Our Research
Our brain has a language of its own. At the core of its complex functions are neurotransmitters, chemical messengers released between neurons to coordinate circuit activity. Understanding the chemical language of the brain is a goal of fundamental importance, as many of these signaling molecules or the cellular receptors that relay their signals, are involved in diseases of the nervous system and are potential targets of pharmaceuticals that could restore physiological brain functions. Towards this goal, an important first step is to decipher the associations between animal behavior, neural activity, and the precise spatial and temporal dynamics of these secreted molecules.
To aid our understanding of neural communication, along with continuous improvements in neuroimaging technologies, a range of new molecular tools needs to be developed and deployed. Genetically encoded fluorescent sensors, such as the widely utilized calcium sensors GCaMPs, occupy the center stage, due to their ideal properties for in vivo imaging and their flexible combination with the most advanced imaging modalities. Standing on the shoulders of these giants, recent developments by us and others led to the first genetically encoded indicators for dopamine (dLight1), a key neurotransmitter best known for its roles in reward and motivation. These highly sensitive sensors are built by engineering a single fluorescent protein (circularly permutated Green Fluorescent Protein) into G-protein coupled receptors (GPCRs).

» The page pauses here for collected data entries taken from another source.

-- ==== Sys2Proof/Config.lean ====
section
/-! DEFINITION. What an instance fixes (the OPEN capacities of 00_scope.md R5) and the free values: the
element contents the spec leaves unspecified (93_implementation_defined.md U1, U2). -/

namespace Sys2Proof

/-- The OPEN parameters of an instance (00_scope.md R5), which the registers P_MAX_SYMS .. P_MAX_IMG read
(10_state.md R55). They are arguments of the model and no field of its state (R59, R20). -/
structure Params where
  maxSyms : Word
  maxIn   : Word
  maxOut  : Word
  maxPay  : Word
  maxImg  : Word
  deriving DecidableEq, Repr

/-- The one instance that `exec` and `step` run: the largest R5 allows. DESIGN CHOICE, log 3: R5 leaves the values
OPEN and R6 lets a model instantiate them with any in their range. Every operation that consults a capacity takes
the parameters as an argument, and the statements speak of every `p : Params`; no rule depends on these. -/
def Config.params : Params where
  maxSyms := 1112064#32
  maxIn   := 0xFFFFFFFF#32
  maxOut  := 0xFFFFFFFF#32
  maxPay  := 0xFFFFFFFF#32
  maxImg  := 0xFFFFFFFF#32

/-! Free values, one constant per memory, without a body: applied to the memory's draw counter and to
the element's index (log 4). A claim about them holds whatever they are. -/

opaque Config.freeNode (draw idx : Nat) : TreeNode
opaque Config.freeCt (draw idx : Nat) : CodeEntry
opaque Config.freeSin (draw idx : Nat) : Sym
opaque Config.freeSout (draw idx : Nat) : Sym
opaque Config.freePay (draw idx : Nat) : Byte
opaque Config.freeImg (draw idx : Nat) : Byte

end Sys2Proof
end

We build new optogenetic tools and approaches
to investigate GPCR signaling at the system level
Our team is interested in expanding and optimizing the neurotechnology toolbox, to shine a new light on the in vivo dynamics of diverse molecules involved in neural communication. Our ultimate goal is to leverage on the tools we build to unravel the neurotransmitter and receptor mechanisms of devastating psychiatric disorders such as depression. Because of the central pharmacological relevance of membrane receptors to human diseases, we also plan to deploy our new technologies for drug development.
Ongoing projects:
Our approach combines state of the art molecular biology techniques, custom-designed screening assays, ex vivo and in vivo brain imaging methods, automated behavioral tracking and mouse behavioral assays. We are also keen to establish cross-disciplinary collaborations involving the dissemination of our novel tools and expertise.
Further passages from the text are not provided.